Primary LanguagePythonApache License 2.0Apache-2.0

Stanford & Penn & MIDRC Deidentifier

Deidentification task

🤗 Try out our model demo at https://huggingface.co/StanfordAIMI/stanford-deidentifier-base !

This deidentifier was developped on radiology reports to automate the de-identification process, before using the reports in a research project or sharing them with other teams or institutions. It was also tested on other types of clinical notes and demonstrated high performance, as underlined in the associated publication. The project is meant for research purposes only.

This project was made possible by MIDRC and part of MIDRC CRP 1 - Natural language processing of radiology reports for COVID-19 (https://www.midrc.org/midrc-collaborating-research-projects/project-one-crp1).

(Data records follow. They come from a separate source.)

-- ==== Sys2Proof/Machine/Records.lean ====
section
/-! DEFINITION. The records of the eight sections (11, section 11.3) as plain data, and the sets and codes they are made of. -/

namespace Sys2Proof.Machine

/-- A set of the eight modifiers: bit 0 LCTRL, 1 LSHIFT, 2 LALT, 3 LGUI, 4 RCTRL, 5 RSHIFT, 6 RALT, 7 RGUI (13, R190). -/
abbrev Modifiers := Byte

/-- A set of pointer buttons: button n in bit n - 1 (13, R190). -/
abbrev Buttons := BitVec 5

/-- The five indicators: bit 0 NUM_LOCK, 1 CAPS_LOCK, 2 SCROLL_LOCK, 3 COMPOSE, 4 KANA (13, R190). -/
abbrev Leds := BitVec 5

/-- How pointer input is delivered through a tile (09, section 9.3). -/
inductive PointerMode where
  | absolute
  | relative
  | none
  deriving DecidableEq, Repr

/-- Whether the part draws the overlay cursor over an ACTIVE computer (09, section 9.3). -/
inductive CursorMode where
  | own
  | overlay
  deriving DecidableEq, Repr

/-- The queue hold policy of a slot record (06, section 6.1). -/
inductive HoldPolicy where
  | keep
  | discard
  deriving DecidableEq, Repr

/-- Follow mode (01, section 1.3). -/
inductive FollowMode where
  | follow
  | separate
  deriving DecidableEq, Repr

/-- The two kinds of hotkey entry (02, section 2.1). -/
inductive HotkeyKind where
  | chord
  | command
  deriving DecidableEq, Repr

/-- The twelve actions, in the order of their codes (02, R37; 13, section 13.2). -/
inductive Action where
  | select
  | next
  | previous
  | attend
  | dismiss
  | wake
  | wakeAll
  | preset
  | glideLock
  | follow
  | share
  | passNext
  deriving DecidableEq, Repr

/-- The argument of an action: a slot, preset or display number, FOCUS, OFF, or none (02, section 2.1). -/
inductive Argument where
  | none
  | number (n : Fin 8)
  | focus
  | off
  deriving DecidableEq, Repr

/-- A modifier set together with one key code (00, Terms). -/
structure Chord where
  mods : Modifiers
  key : Byte
  deriving DecidableEq, Repr

/-- An access entry (11, section 11.2). Rights are sets of sections: bit n is section code n (13, section 13.2). -/
structure AccessEntry where
  readRights : Byte
  writeRights : Byte
  manageActions : Bool
  inputAllowed : Bool
  shareAllowed : Bool
  attentionAllowed : Bool
  events : Bool
  deriving DecidableEq, Repr

/-- A slot record (06, section 6.1; 04, R68; 07, section 7.1; 01, R17). `retriesCode` codes 1, 2, 4 or 8 retries. -/
structure SlotRecord where
  level : Fin 4
  retriesCode : BitVec 2
  wakeOnFocus : Bool
  wakeOnInput : Bool
  wakeLineWired : Bool
  policy : HoldPolicy
  gain : Nat
  blocked : List Chord
  deriving DecidableEq, Repr

/-- A source record (08, section 8.5). -/
structure SourceRecord where
  bound : Option Slot
  ax0 : Nat
  ax1 : Nat
  ay0 : Nat
  ay1 : Nat
  stillThreshold : Nat
  deriving DecidableEq, Repr

/-- A width in pixels, a height in lines and a refresh in frames per second: a display timing profile, and the values
a head or an enabled display has copied from one (09, R138, R139). -/
structure FrameValues where
  width : Nat
  height : Nat
  refresh : Nat
  deriving DecidableEq, Repr

/-- The values of a display that is NONE (11, R172: the ACTIVE view carries them as 0). -/
def FrameValues.zero : FrameValues := ⟨0, 0, 0⟩

/-- A display record (09, section 9.3); profile `none` is NONE, the display disabled. -/
structure DisplayRecord where
  profile : Option ProfileIx
  ox : Int
  oy : Int
  deriving DecidableEq, Repr

/-- A tile record (09, section 9.3). -/
structure TileRecord where
  enabled : Bool
  display : DisplayIx
  x : Nat
  y : Nat
  w : Nat
  h : Nat
  source : SourceIx
  pointerMode : PointerMode
  cursorMode : CursorMode
  border : Nat
  deriving DecidableEq, Repr

/-- A layout: four display records and sixteen tile records (09, section 9.3). -/
structure Layout where
  displays : Table DisplayRecord 4
  tiles : Table TileRecord 16
  deriving DecidableEq, Repr

/-- A hotkey entry (02, section 2.1). -/
structure Hotkey where
  enabled : Bool
  kind : HotkeyKind
  mods : Modifiers
  sideFree : Bool
  key : Byte
  action : Action
  argument : Argument
  stay : Bool
  deriving DecidableEq, Repr

/-- A key window (01, R11, R17). -/
structure KeyWindow where
  base : Byte
  limit : Byte
  slot : Slot
  deriving DecidableEq, Repr

/-- The general input record (11, R171); its follow mode is kept in the focus record (11, R172, R173). -/
structure GeneralInput where
  leadKey : Byte
  follow : FollowMode
  deskSpeed : Nat
  startSlot : Slot
  deriving DecidableEq, Repr

/-- A sprite's hot spot (09, R156). -/
structure HotSpot where
  hx : Nat
  hy : Nat
  deriving DecidableEq, Repr

/-- A timing entry: prescale code and constant, as written (10, R161). -/
structure TimingEntry where
  prescale : BitVec 2
  constant : Byte
  deriving DecidableEq, Repr

/-- Four rows of one sprite: 32 bytes of four 2-bit pixels (13, section 13.2). -/
abbrev SpriteRows := Table Byte 32

/-- The four sprites, by number (13, section 13.2). -/
inductive Sprite where
  | normal
  | waiting
  | blocked
  | gap
  deriving DecidableEq, Repr

/-- The LAYOUT section: display and tile records, profiles, share head record (13, R193). -/
structure LayoutSection where
  layout : Layout
  profiles : Table FrameValues 8
  shareRecord : Option ProfileIx
  deriving DecidableEq, Repr

/-- The INPUT section (13, R193). -/
structure InputSection where
  hotkeys : Table Hotkey 32
  windows : Table KeyWindow 4
  general : GeneralInput
  deriving DecidableEq, Repr

/-- The APPEARANCE section (13, R193). -/
structure AppearanceSection where
  colors : Table Rgb 11
  sprites : Table SpriteRows 32
  hotSpots : Table HotSpot 4
  shareCursor : Bool
  deriving DecidableEq, Repr

/-- The eight sections as a load installs them (12, R184, R185). -/
structure Sections where
  access : Table AccessEntry 8
  slots : Table SlotRecord 8
  sources : Table SourceRecord 16
  layout : LayoutSection
  presets : Table Layout 4
  input : InputSection
  appearance : AppearanceSection
  timing : Table TimingEntry 7
  deriving DecidableEq, Repr

/-- The tables in use (11, section 11.3): the working values of the sections. The active and pending layouts are the
Compositor's and the follow mode the Focus Controller's, so they are not repeated here. -/
structure Tables where
  access : Table AccessEntry 8
  slots : Table SlotRecord 8
  sources : Table SourceRecord 16
  profiles : Table FrameValues 8
  shareRecord : Option ProfileIx
  presets : Table Layout 4
  hotkeys : Table Hotkey 32
  windows : Table KeyWindow 4
  leadKey : Byte
  deskSpeed : Nat
  startSlot : Slot
  colors : Table Rgb 11
  sprites : Table SpriteRows 32
  hotSpots : Table HotSpot 4
  shareCursor : Bool
  timing : Table TimingEntry 7
  deriving DecidableEq, Repr

end Sys2Proof.Machine
end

Development Team: Pierre Chambon (Stanford University), Tessa S. Cook (Penn University), Curtis P. Langlotz (Stanford University).

Getting the model running

foo@bar:~$ git clone https://github.com/MIDRC/Stanford_Penn_Deidentifier.git
foo@bar:~$ cd Stanford_Penn_Deidentifier

Then, make sure you are in a Python virtualenv or conda environment where torch is already installed: otherwise, follow the instructions of https://pytorch.org/.

foo@bar:~$ pip show torch

Once you can confirm that torch is installed, you can run the command:

foo@bar:~$ pip install -r requirements.txt

You should be set up to make the model work. To run the model on your own reports, you need to put the reports, represented as a python string array, in a .npy file. The deidentifier will put the deidentified reports in another .npy file, along a .csv file with more info that can be useful for a human review of the deidentified reports (prior to sharing or public release).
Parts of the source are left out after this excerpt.